Tice stresses, however, that even though ESG can’t cash the checks it writes, the movement itself may become more dangerous as it enters a new stage: state enforcement. One method for state action is “greenwashing” investigations. ESG portfolios underperform conventional portfolios, as they underweight or eschew “bad” and “dirty” industries and companies. The inevitable temptation is greenwashing by investment firms who label funds as compliant with ESG factors, but are conventional non-ESG funds that have been falsely labelled to signal appropriate virtue. What counts, then, as an ESG fund? Tice notes the inevitable investigations and enforcement actions against investment firms for the crime of greenwashing under European governments. Similar suits and government enforcement efforts will happen in America, led by the SEC.

The list of federal agencies proposing or implementing rules within the ESG wheelhouse is large: the Department of Labor, the SEC, Federal Acquisition Regulatory Council, the Federal Reserve, and Office of the Comptroller of the Currency. This is surely an expanding list. The only solution against what is becoming a frontal assault on capital markets and shareholder corporate form, Tice argues, is to fight back.

On one level, Tice observes, climate change is the symbol of every effort for ESG interventions. Those who would defend a classical liberal order must take it squarely on, noting that markets themselves can better price this risk without ESG. Moreover, Tice himself is incredibly skeptical that doomsday is coming, and he measures his case against the allegedly accurate UN statistics that the earth is warming, and the oceans are rising, hence the need for ESG intervention on a global scale. Tice also notes that antitrust suits should be pursued by targeted companies against the non-profits and NGOs who have colluded and organized boycotts against them. The path for an aggressive counterstrategy lies open under current antitrust law, a fact acknowledged by ESG proponents who try to legislatively exempt their collusion efforts from these suits.




Ultimately, the ESG movement is the latest in a dark legacy of attempts to subvert corporate America from within. Somehow, business leaders keep embracing the ideas of people who hate them.
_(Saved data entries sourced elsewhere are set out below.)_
theorem witness_ProfileTablesAreReadByKey :
    (F.wf = true ∧ ⟨nameACmV, 0x30#8, strMV⟩ ∈ F.units ∧ ⟨0x6D#8, -3⟩ ∈ F.exponentTable)
      ∧ (∀ e ∈ F.units, e.mode = nameDCV → e.range ≠ 0x39#8) ∧ (∀ e ∈ F.exponentTable, e.byte ≠ 0x56#8)
      ∧ F.exponentTable = defaultExponentTable := ⟨⟨test_wf_profile_F, by decide, by decide⟩, by decide, by decide, rfl⟩

end Sys2Proof.Tests
end

section
/-! The step layer: what taking an input can do, as an inductive relation with one named case for each shape of a
step that answers, and the induction principle of invariants that follows from it. -/

namespace Sys2Proof.Machine

/-- What an input that is taken does to the state: the nine shapes of a byte step (40_frame_sync.md R101 to R110),
CLEAR, RESET and DECODE. -/
inductive Took (s : State) : Input → State → Prop where
  | hdr1 (hst : s.st = .seek1) : Took s (.byte 0xAB#8) { s.quiet with st := .seek2, sum := 0x00AB#16 }
  | skip (b : Byte) (hst : s.st = .seek1) : Took s (.byte b) s.quiet
  | hdr2 (hst : s.st = .seek2) : Took s (.byte 0xCD#8) { s.quiet with st := .len, sum := addSum s.sum 0xCD#8 }
  | miss (b : Byte) (hst : s.st = .seek2) : Took s (.byte b) { s.quiet with st := .seek1 }
  | lenBad (b : Byte) (hst : s.st = .len) (hb : b.toNat < 2) : Took s (.byte b) (s.report (.lengthError b) 0#16)
  | lenOk (b : Byte) (hst : s.st = .len) (hb : 2 ≤ b.toNat) :
      Took s (.byte b) { s.quiet with n := b, cnt := 0#8, sum := addSum s.sum b, st := .payload }
  | data (b : Byte) (hst : s.st = .payload) (hc : s.cnt.toNat + 2 < s.n.toNat) :
      Took s (.byte b) { (s.pushed b).quiet with sum := addSum s.sum b }
  | ckHi (b : Byte) (hst : s.st = .payload) (hc : s.cnt.toNat + 2 = s.n.toNat) :
      Took s (.byte b) (s.pushed b).quiet
  | ckLo (b : Byte) (hst : s.st = .payload) (hn : 2 ≤ s.n.toNat) (hc : s.cnt.toNat + 1 = s.n.toNat) :
      Took s (.byte b) ((s.pushed b).report
        (if s.sum = be16 (s.bufRead (s.n.toNat - 2)) b then .frame (s.bufBytes (s.n.toNat - 2)) (s.n - 2#8)
          else .checksumError (be16 (s.bufRead (s.n.toNat - 2)) b) s.sum)
        (be16 (s.bufRead (s.n.toNat - 2)) b))
  | clear : Took s .clear { s.quiet with st := .seek1 }
  | reset : Took s .reset
      { s.quiet with st := .seek1, sum := 0x0000#16, n := 0x00#8, cnt := 0x00#8, buf := [], era := s.era + 1 }
  | decode (p : ByteString) (P : Profile) (hP : s.profile = some P) :
      Took s (.decode p) (s.answer (decodePayload P p))

/-- Taking an input that answers is one of these cases. -/
theorem took_of_stepInput {i : Input} {s t : State} (h : stepInput i s = .next t) : Took s i t := by
  cases i with
  | byte b =>
    rcases stepInput_byte_inv h with ⟨hst, rfl, rfl⟩ | ⟨hst, -, rfl⟩ | ⟨hst, rfl, rfl⟩ | ⟨hst, -, rfl⟩
      | ⟨hst, hb, rfl⟩ | ⟨hst, hb, rfl⟩ | ⟨hst, hc, rfl⟩ | ⟨hst, hc, rfl⟩ | ⟨hst, hn, hc, rfl⟩
    · exact .hdr1 hst
    · exact .skip b hst
    · exact .hdr2 hst
    · exact .miss b hst
    · exact .lenBad b hst hb
    · exact .lenOk b hst hb
    · exact .data b hst hc
    · exact .ckHi b hst hc
    · exact .ckLo b hst hn hc
  | clear =>
    cases h
    exact .clear
  | reset =>
    cases h
    exact .reset
  | decode p =>
    obtain ⟨P, hP, rfl⟩ := execDecode_next h
    exact .decode p P hP

/-- Everything a step can do: idle, or take the oldest pending input. -/
theorem step_next_cases {s t : State} (h : step s = .next t) :
    (s.inputs = [] ∧ t = s.quiet)
      ∨ ∃ i rest, s.inputs = i :: rest ∧ stepInput i { s with inputs := rest } = .next t := by
  cases hin : s.inputs with
  | nil =>
    rw [step_idle hin] at h
    exact .inl ⟨rfl, (Host.Outcome.next.inj h).symm⟩
  | cons i rest =>
    rw [step_cons hin] at h
    exact .inr ⟨i, rest, rfl, h⟩

/-- The synchronizer's registers and buffer (10_state.md R20) are those of `s`. -/
structure SameSync (s t : State) : Prop where
  st : t.st = s.st
  sum : t.sum = s.sum
  n : t.n = s.n
  cnt : t.cnt = s.cnt
  buf : t.buf = s.buf
  era : t.era = s.era

theorem sameSync_quiet (s : State) : SameSync s s.quiet := ⟨rfl, rfl, rfl, rfl, rfl, rfl⟩
theorem sameSync_answer (r : DecodeResult) (s : State) : SameSync s (s.answer r) := ⟨rfl, rfl, rfl, rfl, rfl, rfl⟩
theorem sameSync_setInputs (s : State) (is : List Input) : SameSync s { s with inputs := is } :=
  ⟨rfl, rfl, rfl, rfl, rfl, rfl⟩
The true ESG goal remains to raise the cost of capital or choke it completely for the unclean sinners in the current economy. Many say the ESG tide appears to be receding as its goals prove unworkable. Tice’s book demonstrates the opposite. ESG now finds favor in progressive governments and bureaucracies to enforce its dictates at large on society. We are entering a new, more pronounced phase of its power. Prepare accordingly.